Akalanka, de sete anos, é um dos que ficaram feridos com a explosão na igreja de São Sebastião. Uma bola de ferro atingiu a perna dele, fraturando o osso e alojando no músculo. Ele ia ganhar alta, mas ainda não sabia por que ainda estava no hospital.
"Nos ouviu mencionar a palavra 'bomba' e está nos perguntando o que significa. Disse a ele que é algo que faz um ruído forte. Não sabe que pode matar, mas tenho que explicar isso a ele, porque muitos dos amigos e companheiros morreram", diz a mãe.
Minimizar o trauma
Explicar aos filhos, muitos dos quais estão traumatizados, o que está acontecendo no Sri Lanka é o segundo desafio da população que ainda se recupera da brutalidade dos ataques.

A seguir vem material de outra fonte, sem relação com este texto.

def issueFollow (r : Row) (f : Fields) (body : Body) (c i : Nat) (s : State) :
    State :=
  let lo := (s.th c i).partner
  let l := s.link c lo
  match takeSources r f (s.env c i f) l.lvq with
  | .error false => s
  | .error true => s.diverge c lo i ((l.lvq.map (·.name)).headD 0)
  | .ok (e, q) =>
    let kind := lockKind r f (s.th c i).region.isSome
    match (s.th c i).concretise (otherUses r f) with
    | none => finish s c i (.abort 0x41 3)
    | some t1 =>
      let s1 := (s.setTh c i t1).setLink c lo { l with lvq := q }
      let opens := opensWindow r (s.th c i)
      let check := body s1 c i e
      let take (s1 : State) : State :=
        match q with
        | [] => s
        | v :: q =>
          if v.isInt || v.name ≠ lockName r f e then s.diverge c lo i v.name
          else
            let s2 := s1.setLink c lo { l with lvq := q }
            if (s.th c i).region.isSome && r.op = 0x70 then finish s c i (.ok (loadFollow s2 c i r f e v))
            else finish s c i (.ok (s2.takeValue c i r f v))
      match kind, check with
      | .plain, .cancel s2 => finish s c i (.cancel (s2.setLink c lo l))
      | .plain, x => finish s c i x opens
      | _, .trap x | _, .fault _ x => finish s c i (.trap x)
      | _, .abort a b => finish s c i (.abort a b)
      | .value, .ok s2 =>
        -- a region load that the buffer serves takes nothing from the queue
        if (s.th c i).region.isSome && r.op = 0x70 then finish s c i (.ok s2) else take s1
      | .value, _ => take s1
      | k, _ =>
        if k = .both && !l.pend then
          -- performed already: take what it returned
          if r.op = 0x99 then
            let n := ((s.th c i).region.map (·.loads.length)).getD 0
            if q.length < n then s
            else commitFollow s (s1.setLink c lo { l with lvq := q.drop n }) c i f.d ((q.take n).map fun v => v.val.setWidth 64)
          else take s1
        else
          match l.held with
          | [] => s
          | h :: hs =>
            if h ≠ s.effect c i r f e then s.diverge c lo i h.addr
            else
              let drop (s : State) : State :=
                let l := s.link c lo
                s.setLink c lo { l with held := hs, pend := if k = .effect then l.pend else false }
              match k with
              | .effect =>
                -- the leader has gone on: what the effect takes from a thread is the understudy's, which stands where the leader issued it
                let t := s1.th c lo
                let back (s : State) : State := s.modTh c lo (·.issuedAs t)
                match body ((drop s1).modTh c lo (·.issuedAs (s1.th c i))) c lo e with
                | .ok s2 => finish s c i (.ok (back s2))
                -- a store by elements into a pool: nobody waits for its reply
                | .park s2 _ => finish s c i (.ok (back s2))
                | .poison va => s.killPoison c lo va
                | _ => s
              | .both =>
                let s2 := drop s
                let l2 := s2.link c lo
                match body (s2.setLink c lo { l2 with owed := if r.op = 0x99 then none else some { name := lockName r f e, d := f.d, p := lockPred r f } }) c lo e with
                -- a cancelled issue keeps what it waits for (07 R221)
                | .cancel s3 => s.modTh c lo fun t => { t with inval := (s3.th c lo).inval }
                | .hold _ => s
                | x => finish s2 c lo x
              | _ =>
                -- both threads perform it
                match body (drop s1) c lo e with
                | .cancel _ => s
                | x =>
                  let s2 := finish (drop s1) c lo x
                  finish s2 c i (body s2 c i e)

/-! ### The issue of an instruction -/

/-- Energy of an executed instruction beyond its issue (23 R453 classes 1 and 2). -/
def energyOf (r : Row) : Nat :=
  if r.op = 0x40 && 0x11 ≤ r.fn && r.fn ≤ 0x15 then 110
  else if (0x40 ≤ r.op && r.op ≤ 0x42) || r.op = 0x60 || r.op = 0x61 then 70
  else 0
def charged (r : Row) (body : Body) : Body := fun s c i e =>
  match body s c i e with
  | .ok s => .ok (if energyOf r = 0 then s else s.chargeTh c i (energyOf r) 1)
  | x => x

/-- The instructions that wait for the cell state block of a slice switch (20 R412). -/
def needsBlock (r : Row) : Bool := r.op = 0x95 || r.op = 0xA0 || r.op = 0xA1 || r.op = 0xB1 || r.op = 0xB8 || r.form = Form.eng
/-- The functions that write memory, an item's buffer among it (07 R208). -/
def writesMem (r : Row) : Bool := r.op = 0x71 || (r.op = 0x80 && r.fn % 2 = 1) || (r.op = 0x90 && 1 ≤ r.fn && r.fn ≤ 4) || r.op = 0x92 || r.op = 0x93 ||
  (r.op = 0xE0 && r.fn = 1)
/-- A write of a restored thread waits for the thread's writes from before (11 R321). -/
def State.resumeHolds (s : State) (c i : Nat) (r : Row) : Bool := writesMem r && s.earlier c i (s.th c i).resume
/-- Steps 2 to 6 of 03 R83 for the instruction of row `r` and fields `f`, in slot (c, i): the state after it. -/
def runRow (r : Row) (f : Fields) (body : Body) (c i : Nat) (s : State) : State :=
  let t := s.th c i
  let word : W96 := encodeFields r f
  if r.dynError f t then s.takeTrap c i ⟨1, 5, word, false⟩
  else match r.classError f with
  | some k => s.takeTrap c i ⟨2, k, word, false⟩
  | none =>
    if t.mode.num < r.mode then s.takeTrap c i ⟨3, 0, word, false⟩
    else if s.incoming c i && !(s.cell c).blockDone && needsBlock r then s
    else if !t.guard f then
      if t.region.isSome && 64 ≤ t.icount then finish s c i (.abort 0x41 0) else finish s c i (.ok s)
    else match r.regionError f t with
    | some (cause, detail) => finish s c i (.abort cause detail)
    | none =>
      if s.resumeHolds c i r then s
      else if t.pair = 1 then issueLead r f body c i s
      else if t.pair = 2 then issueFollow r f body c i s
      else issuePlain r f body c i s

/-- Run a thread instruction in the current slot. Every thread instruction has a row; the other case does not arise. -/
def runThread (i : Instr) (body : Fields → Body) (s : State) : State :=
  match rowOf i with
  | some (r, f) => runRow r f (charged r (body f)) s.cur.1 s.cur.2 s
  | none => s

end Sys2Proof.Machine
end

Várias organizações, entre elas a Unicef, estão publicando diretrizes para ajudar adultos a falar com filhos sobre o que aconteceu de uma maneira apropriada para cada idade.
Esses guias têm sido compartilhados amplamente nas redes sociais e também com pais e equipe médica nos hospitais, além de professores.
Voltar à escola é, dizem especialistas, uma boa maneira de ajudar às crianças a processar o episódio.
Dayani Samarakoon, que ensina crianças com idade entre sete e 12 anos numa escola de Colombo, conta como tem se preparado para a volta dos seus alunos. A estratégia, diz ela, vai depender da idade.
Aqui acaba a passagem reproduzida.